Monday, November 22, 2010

Who Writes These Anyway?

So today in math class I realized something.

Every single story problem in my math book is stupid. 

No wonder kids are failing math. Seriously.

#34. Little Billy is standing in a forest. There's a tree next to him. Billy's shadow is 3 feet long. Billy is 4 feet tall. The Tree's shadow is 13 feet long. The Tree is how many feet tall?

Alright, so first off. Why the hell is Little Billy in the forest? By himself nonetheless. I'm going to call Child Services on Billy's mother. She's doing a terrible job. Does she even know what lives in the forest? Bears, and mushrooms, and weasels, and clowns. Rabid clowns that devour children's souls. Billy is in grave danger. What if the tree decided that it wanted nobody to be around to hear it fall so it fell on Billy, killing him instantly. Or perhaps not so instantly, and Billy lay there for hours in agonizing pain wishing he had not been so curious as to how tall that tree really was.

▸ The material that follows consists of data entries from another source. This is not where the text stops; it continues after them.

-- ==== Sys2Proof/Laws/BoundedStavub.lean ====
section
/-! SUPPORT. Every operation of Machine/Stavub.lean keeps the bounds. -/

namespace Sys2Proof.Machine

theorem State.stvCmd_bounded {s cmd o i op f} (h0 : Bounded s) (h5 : ∀ x0 x1, Bounded x1 → Bounded (f x0 x1)) : Bounded (State.stvCmd s cmd o i op f) := by
  unfold State.stvCmd
  with_reducible repeat' first
    | assumption | (intro _; try beta_reduce) | apply Bounded.ite_ | apply h5 | apply State.queueCmd_bounded
    | apply State.regCmd_bounded | apply State.setFld_bounded | apply State.svcDone_bounded
    | refine Bounded.ofSome ?_ (by assumption) | refine Bounded.ofSomeP ?_ (by assumption)
    | refine Bounded.ofPair ?_ (by assumption) | refine Bounded.ofPair2 ?_ (by assumption)
    | refine Bounded.ofPair3 ?_ (by assumption) | split
    | (extract_lets +onlyGivenNames s_; refine (fun (_ : Bounded s_) => ?_) ?_; swap; subst s_)
    | (extract_lets +onlyGivenNames s_; clear_value s_) | extract_lets +onlyGivenNames s_

theorem State.stvEnd_bounded {s o code r0 r1} (h0 : Bounded s) : Bounded (State.stvEnd s o code r0 r1) := by
  unfold State.stvEnd
  with_reducible repeat' first
    | assumption | apply State.engineEnd_bounded

theorem State.setCtx_bounded {s i c} (h0 : Bounded s) : Bounded (State.setCtx s i c) := by
  unfold State.setCtx
  with_reducible repeat' first
    | assumption | apply Bounded.ite_ | apply State.trace_bounded | apply State.watchesDone_bounded
    | apply State.withStv_bounded

theorem execStvOpen_bounded {o ctx r s} (h3 : Bounded s) : BoundedRes (execStvOpen o ctx r s) := by
  unfold execStvOpen
  with_reducible repeat' first
    | assumption | (intro _; try beta_reduce) | apply BoundedRes.ite_ | apply BoundedRes.mkNext
    | exact BoundedRes.mkFault | apply Bounded.ite_ | apply State.setCtx_bounded
    | apply State.stvCmd_bounded | apply State.stvEnd_bounded | apply State.svcDone_bounded
    | refine Bounded.ofSome ?_ (by assumption) | refine Bounded.ofSomeP ?_ (by assumption)
    | refine Bounded.ofPair ?_ (by assumption) | refine Bounded.ofPair2 ?_ (by assumption)
    | refine Bounded.ofPair3 ?_ (by assumption) | split
    | (extract_lets +onlyGivenNames s_; refine (fun (_ : Bounded s_) => ?_) ?_; swap; subst s_)
    | (extract_lets +onlyGivenNames s_; clear_value s_) | extract_lets +onlyGivenNames s_

theorem execStvClose_bounded {o ctx s} (h2 : Bounded s) : BoundedRes (execStvClose o ctx s) := by
  unfold execStvClose
  with_reducible repeat' first
    | assumption | (intro _; try beta_reduce) | apply BoundedRes.ite_ | apply BoundedRes.mkNext
    | exact BoundedRes.mkFault | apply Bounded.ite_ | apply State.setCtx_bounded
    | apply State.stvCmd_bounded | apply State.stvEnd_bounded | apply State.withStv_bounded
    | simp -zeta only [↓Bounded.mk_iff] | split
    | (extract_lets +onlyGivenNames s_; refine (fun (_ : Bounded s_) => ?_) ?_; swap; subst s_)
    | (extract_lets +onlyGivenNames s_; clear_value s_) | extract_lets +onlyGivenNames s_

theorem execStvRead_bounded {o ctx s} (h2 : Bounded s) : BoundedRes (execStvRead o ctx s) := by
  unfold execStvRead
  with_reducible repeat' first
    | assumption | (intro _; try beta_reduce) | apply BoundedRes.ite_ | apply BoundedRes.mkNext
    | exact BoundedRes.mkFault | apply Bounded.ite_ | apply State.charged_bounded
    | apply State.finishDst_bounded | apply State.stvCmd_bounded | apply State.stvEnd_bounded
    | apply State.svcDone_bounded | apply State.wr_bounded | apply foldl_bounded
    | refine Bounded.ofSome ?_ (by assumption) | refine Bounded.ofSomeP ?_ (by assumption)
    | refine Bounded.ofPair ?_ (by assumption) | refine Bounded.ofPair2 ?_ (by assumption)
    | refine Bounded.ofPair3 ?_ (by assumption) | split
    | (extract_lets +onlyGivenNames s_; refine (fun (_ : Bounded s_) => ?_) ?_; swap; subst s_)
    | (extract_lets +onlyGivenNames s_; clear_value s_) | extract_lets +onlyGivenNames s_

theorem State.freeCtx_bounded {s i} (h0 : Bounded s) : Bounded (State.freeCtx s i) := by
  unfold State.freeCtx
  with_reducible repeat' first
    | assumption | apply Bounded.ite_ | apply State.trace_bounded | apply State.watchesDone_bounded
    | apply State.withStv_bounded

theorem execStvFree_bounded {o ctx s} (h2 : Bounded s) : BoundedRes (execStvFree o ctx s) := by
  unfold execStvFree
  with_reducible repeat' first
    | assumption | (intro _; try beta_reduce) | apply BoundedRes.ite_ | apply BoundedRes.mkNext
    | exact BoundedRes.mkFault | apply Bounded.ite_ | apply State.freeCtx_bounded
    | apply State.stvCmd_bounded | apply State.stvEnd_bounded | split

theorem State.withhold__bounded {s i chunk why} (h0 : Bounded s) : Bounded (State.withhold_ s i chunk why) := by
  unfold State.withhold_
  with_reducible repeat' first
    | assumption | apply State.count_bounded | apply State.setCtx_bounded | apply State.withStv_bounded

theorem State.commitSegs_bounded {s step} (h0 : Bounded s) : Bounded (State.commitSegs s step) := by
  unfold State.commitSegs
  with_reducible repeat' first
    | assumption | (intro _; try beta_reduce) | apply Bounded.ite_ | apply State.withStv_bounded
    | apply State.withhold__bounded | apply foldl_bounded | simp -zeta only [↓Bounded.mk_iff] | split
    | (extract_lets +onlyGivenNames s_; refine (fun (_ : Bounded s_) => ?_) ?_; swap; subst s_)
    | (extract_lets +onlyGivenNames s_; clear_value s_) | extract_lets +onlyGivenNames s_

theorem State.addSeg_bounded {s v1_ i d} (h0 : Bounded s) : Bounded (State.addSeg s v1_ i d) := by
  unfold State.addSeg
  with_reducible repeat' first
    | assumption | apply State.withStv_bounded

theorem State.armSeg_bounded {s i d} (h0 : Bounded s) : Bounded (State.armSeg s i d) := by
  unfold State.armSeg
  with_reducible repeat' first
    | assumption | apply Bounded.ite_ | apply State.addSeg_bounded | apply State.setCtx_bounded
    | apply State.withhold__bounded | split | (extract_lets +onlyGivenNames s_; clear_value s_)

theorem execChunkDescriptor_bounded {d s} (h1 : Bounded s) : BoundedRes (execChunkDescriptor d s) := by
  unfold execChunkDescriptor
  with_reducible repeat' first
    | assumption | apply BoundedRes.ite_ | apply BoundedRes.mkNext | apply State.armSeg_bounded
    | apply State.incFld_bounded | apply State.setCtx_bounded

theorem State.setSeg_bounded {s g} (h0 : Bounded s) : Bounded (State.setSeg s g) := by
  unfold State.setSeg
  with_reducible repeat' first
    | assumption | apply State.withStv_bounded

theorem execScanRead_bounded {seg r s} (h2 : Bounded s) : BoundedRes (execScanRead seg r s) := by
  unfold execScanRead
  with_reducible repeat' first
    | assumption | (intro _; try beta_reduce) | apply BoundedRes.ite_ | apply BoundedRes.mkNext
    | exact BoundedRes.mkFault | apply Bounded.ite_ | apply State.setSeg_bounded
    | apply State.withhold__bounded | refine Bounded.ofSome ?_ (by assumption)
    | refine Bounded.ofSomeP ?_ (by assumption) | refine Bounded.ofPair ?_ (by assumption)
    | refine Bounded.ofPair2 ?_ (by assumption) | refine Bounded.ofPair3 ?_ (by assumption) | split

theorem State.fetchFail_bounded {s g} (h0 : Bounded s) : Bounded (State.fetchFail s g) := by
  unfold State.fetchFail
  with_reducible repeat' first
    | assumption | apply State.incFld_bounded | apply State.withhold__bounded

theorem execStraddleFetch_bounded {seg s} (h1 : Bounded s) : BoundedRes (execStraddleFetch seg s) := by
  unfold execStraddleFetch
  with_reducible repeat' first
    | assumption | (intro _; try beta_reduce) | apply BoundedRes.ite_ | apply BoundedRes.mkNext
    | exact BoundedRes.mkFault | apply Bounded.ite_ | apply State.fabSend_bounded
    | apply State.fetchFail_bounded | apply State.setSeg_bounded | simp -zeta only [↓Bounded.mk_iff]
    | refine Bounded.ofSome ?_ (by assumption) | refine Bounded.ofSomeP ?_ (by assumption)
    | refine Bounded.ofPair ?_ (by assumption) | refine Bounded.ofPair2 ?_ (by assumption)
    | refine Bounded.ofPair3 ?_ (by assumption) | split
    | (extract_lets +onlyGivenNames s_; refine (fun (_ : Bounded s_) => ?_) ?_; swap; subst s_)
    | (extract_lets +onlyGivenNames s_; clear_value s_) | extract_lets +onlyGivenNames s_

theorem execStraddleFetchDone_bounded {seg r s} (h2 : Bounded s) : BoundedRes (execStraddleFetchDone seg r s) := by
  unfold execStraddleFetchDone
  with_reducible repeat' first
    | assumption | apply BoundedRes.ite_ | apply BoundedRes.mkNext | apply State.fetchFail_bounded
    | apply State.setSeg_bounded | split

theorem execStraddleFetchTimeout_bounded {seg s} (h1 : Bounded s) : BoundedRes (execStraddleFetchTimeout seg s) := by
  unfold execStraddleFetchTimeout
  with_reducible repeat' first
    | assumption | apply BoundedRes.ite_ | apply BoundedRes.mkNext | apply State.fetchFail_bounded | split

theorem execChunkDispatch_bounded {c s} (h1 : Bounded s) : BoundedRes (execChunkDispatch c s) := by
  unfold execChunkDispatch
  with_reducible repeat' first
    | assumption | (intro _; try beta_reduce) | apply BoundedRes.ite_ | apply BoundedRes.mkNext
    | exact BoundedRes.mkFault | apply Bounded.ite_ | apply State.spend_bounded
    | apply State.withStv_bounded | apply State.withhold_bounded | simp -zeta only [↓Bounded.mk_iff]
    | refine Bounded.ofSome ?_ (by assumption) | refine Bounded.ofSomeP ?_ (by assumption)
    | refine Bounded.ofPair ?_ (by assumption) | refine Bounded.ofPair2 ?_ (by assumption)
    | refine Bounded.ofPair3 ?_ (by assumption) | split
    | (extract_lets +onlyGivenNames s_; refine (fun (_ : Bounded s_) => ?_) ?_; swap; subst s_)
    | (extract_lets +onlyGivenNames s_; clear_value s_) | extract_lets +onlyGivenNames s_

theorem State.hashAsm_bounded {s a} (h0 : Bounded s) : Bounded (State.hashAsm s a) := by
  unfold State.hashAsm
  with_reducible repeat' first
    | assumption | (intro _; try beta_reduce) | apply Bounded.ite_ | apply State.count_bounded
    | apply State.setCtx_bounded | apply State.watchesTake_bounded | apply State.withStv_bounded
    | apply Bounded.id_ | simp -zeta only [↓Bounded.mk_iff] | split
    | (extract_lets +onlyGivenNames s_; refine (fun (_ : Bounded s_) => ?_) ?_; swap; subst s_)
    | (extract_lets +onlyGivenNames s_; clear_value s_) | extract_lets +onlyGivenNames s_

theorem execChunkHashed_bounded {core s} (h1 : Bounded s) : BoundedRes (execChunkHashed core s) := by
  unfold execChunkHashed
  with_reducible repeat' first
    | assumption | apply BoundedRes.mkNext | apply State.hashAsm_bounded | split

theorem State.ctxFinal_bounded {s i} (h0 : Bounded s) : Bounded (State.ctxFinal s i) := by
  unfold State.ctxFinal
  with_reducible repeat' first
    | assumption | apply State.setCtx_bounded

theorem State.ctxIncomplete_bounded {s i} (h0 : Bounded s) : Bounded (State.ctxIncomplete s i) := by
  unfold State.ctxIncomplete
  with_reducible repeat' first
    | assumption | apply State.setCtx_bounded

theorem State.sendStavub_bounded {s name dest rec_} (h0 : Bounded s) : Bounded (State.sendStavub s name dest rec_) := by
  unfold State.sendStavub
  with_reducible repeat' first
    | assumption | apply State.emit_bounded | apply State.sendCtl_bounded

theorem State.sendFinal_bounded {s i units} (h0 : Bounded s) : Bounded (State.sendFinal s i units) := by
  unfold State.sendFinal
  with_reducible repeat' first
    | assumption | (intro _; try beta_reduce) | apply State.sendStavub_bounded | apply foldl_bounded

theorem State.gatherSettle_bounded {s i} (h0 : Bounded s) : Bounded (State.gatherSettle s i) := by
  unfold State.gatherSettle
  with_reducible repeat' first
    | assumption | apply Bounded.ite_ | apply State.ctxFinal_bounded | apply State.ctxIncomplete_bounded
    | apply State.sendFinal_bounded

theorem State.finishCtx_bounded {s i} (h0 : Bounded s) : Bounded (State.finishCtx s i) := by
  unfold State.finishCtx
  with_reducible repeat' first
    | assumption | apply Bounded.ite_ | apply State.ctxFinal_bounded | apply State.ctxIncomplete_bounded
    | apply State.gatherSettle_bounded | apply State.sendStavub_bounded | apply State.setCtx_bounded
    | apply State.withStv_bounded

theorem execContextFinish_bounded {ctx s} (h1 : Bounded s) : BoundedRes (execContextFinish ctx s) := by
  unfold execContextFinish
  with_reducible repeat' first
    | assumption | apply BoundedRes.mkNext | apply State.finishCtx_bounded

theorem execPartialRecord_bounded {rec s} (h1 : Bounded s) : BoundedRes (execPartialRecord rec s) := by
  unfold execPartialRecord
  with_reducible repeat' first
    | assumption | apply BoundedRes.ite_ | apply BoundedRes.mkNext | apply State.count_bounded
    | apply State.gatherSettle_bounded | apply State.incFld_bounded | apply State.sendFinal_bounded
    | apply State.setCtx_bounded | split

theorem execFinalRecord_bounded {rec s} (h1 : Bounded s) : BoundedRes (execFinalRecord rec s) := by
  unfold execFinalRecord
  with_reducible repeat' first
    | assumption | (intro _; try beta_reduce) | apply Bounded.ite_ | apply BoundedRes.ite_ | apply BoundedRes.mkNext
    | apply State.incFld_bounded | apply State.setCtx_bounded | apply foldl_bounded

theorem execGatherTimeout_bounded {ctx s} (h1 : Bounded s) : BoundedRes (execGatherTimeout ctx s) := by
  unfold execGatherTimeout
  with_reducible repeat' first
    | assumption | apply BoundedRes.ite_ | apply BoundedRes.mkNext | apply State.ctxIncomplete_bounded
    | apply State.sendFinal_bounded | apply State.setCtx_bounded

theorem State.resetStavub_bounded {s} (h0 : Bounded s) : Bounded (State.resetStavub s) := by
  unfold State.resetStavub
  with_reducible repeat' first
    | assumption | (intro _; try beta_reduce) | apply Bounded.ite_ | apply State.freeCtx_bounded
    | apply foldl_bounded | split

end Sys2Proof.Machine
end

Alright, so perhaps that wasn't such a good reason why the problem is stupid. Okay, yeah. Really- it's a fantastic reason. Nobody gives a damn about Little Billy and a tree. It's boring and pointless. Nobody walks into a forest randomly and stands next to a tree and wants to know how tall that tree is.
Another thing- how does Billy know how long the tree's shadow is? HM? If he's so good at telling how long shadows are, why can't he just tell how tall the damn tree is? 

Now if the problem was written like this it would be more captivating:

#34. Little Billy had nearly escaped his drunken hillbilly mother in an attempt to gain his freedom. As he ran from the trailer park at a speed of 3 feet per second, his drunken mother chased after him in a rage. Her speed was 5 feet per second due to slightly longer legs. There was a random pine tree ahead and Billy decided he was going to have to climb it in order to escape his toothless mother. Billy calculated the tree's shadow by counting the seconds he ran as he went across the shadow. He ran for 6 seconds. Therefore the the tree's shadow was 18 feet long. As Billy attempted to calculate the height of the tree his mother caught him and clobbered him to death. Calculate the number of years Billy's mom will be in the prison system.

See? Isn't that way more fun? As much as I love trees, I don't fucking care how tall they are.

Another thing I never understood:
Teachers and even professors do this. When they are about to talk about a useless subject nobody cares about, they always try to draw the class in:

"Well I bet you've all wondered as you stare at your drinking glass, how much work it'd take to pump all the water out of it."
Actually, no, no I don't. I look at that glass and go, "Damn that looks refreshing." and I drink it. I don't ask myself about how much work it'd take to pump my orange juice onto the table. Why would anybody in their right mind do that? Nobody does that Peterson. Nobody.

"How many times have you been enjoying your lunch when you think to yourself, I wonder what chemicals make up this soda pop!?" 
None, never have I thought that. Sometimes I think "I'm slowly killing myself by drinking this...oh well." or I don't even think at all because the reason I'm drinking it is because it's so late but I have a midterm tomorrow and I have to study and this can is chock full of caffeine. But no, Walker, I don't care what chemicals make up my soda pop, all I care about is how to get it from the can, into mah belleh. 

Never will I understand how they expect people to become direly interested when they provide the most ridiculous scenarios for people to relate to.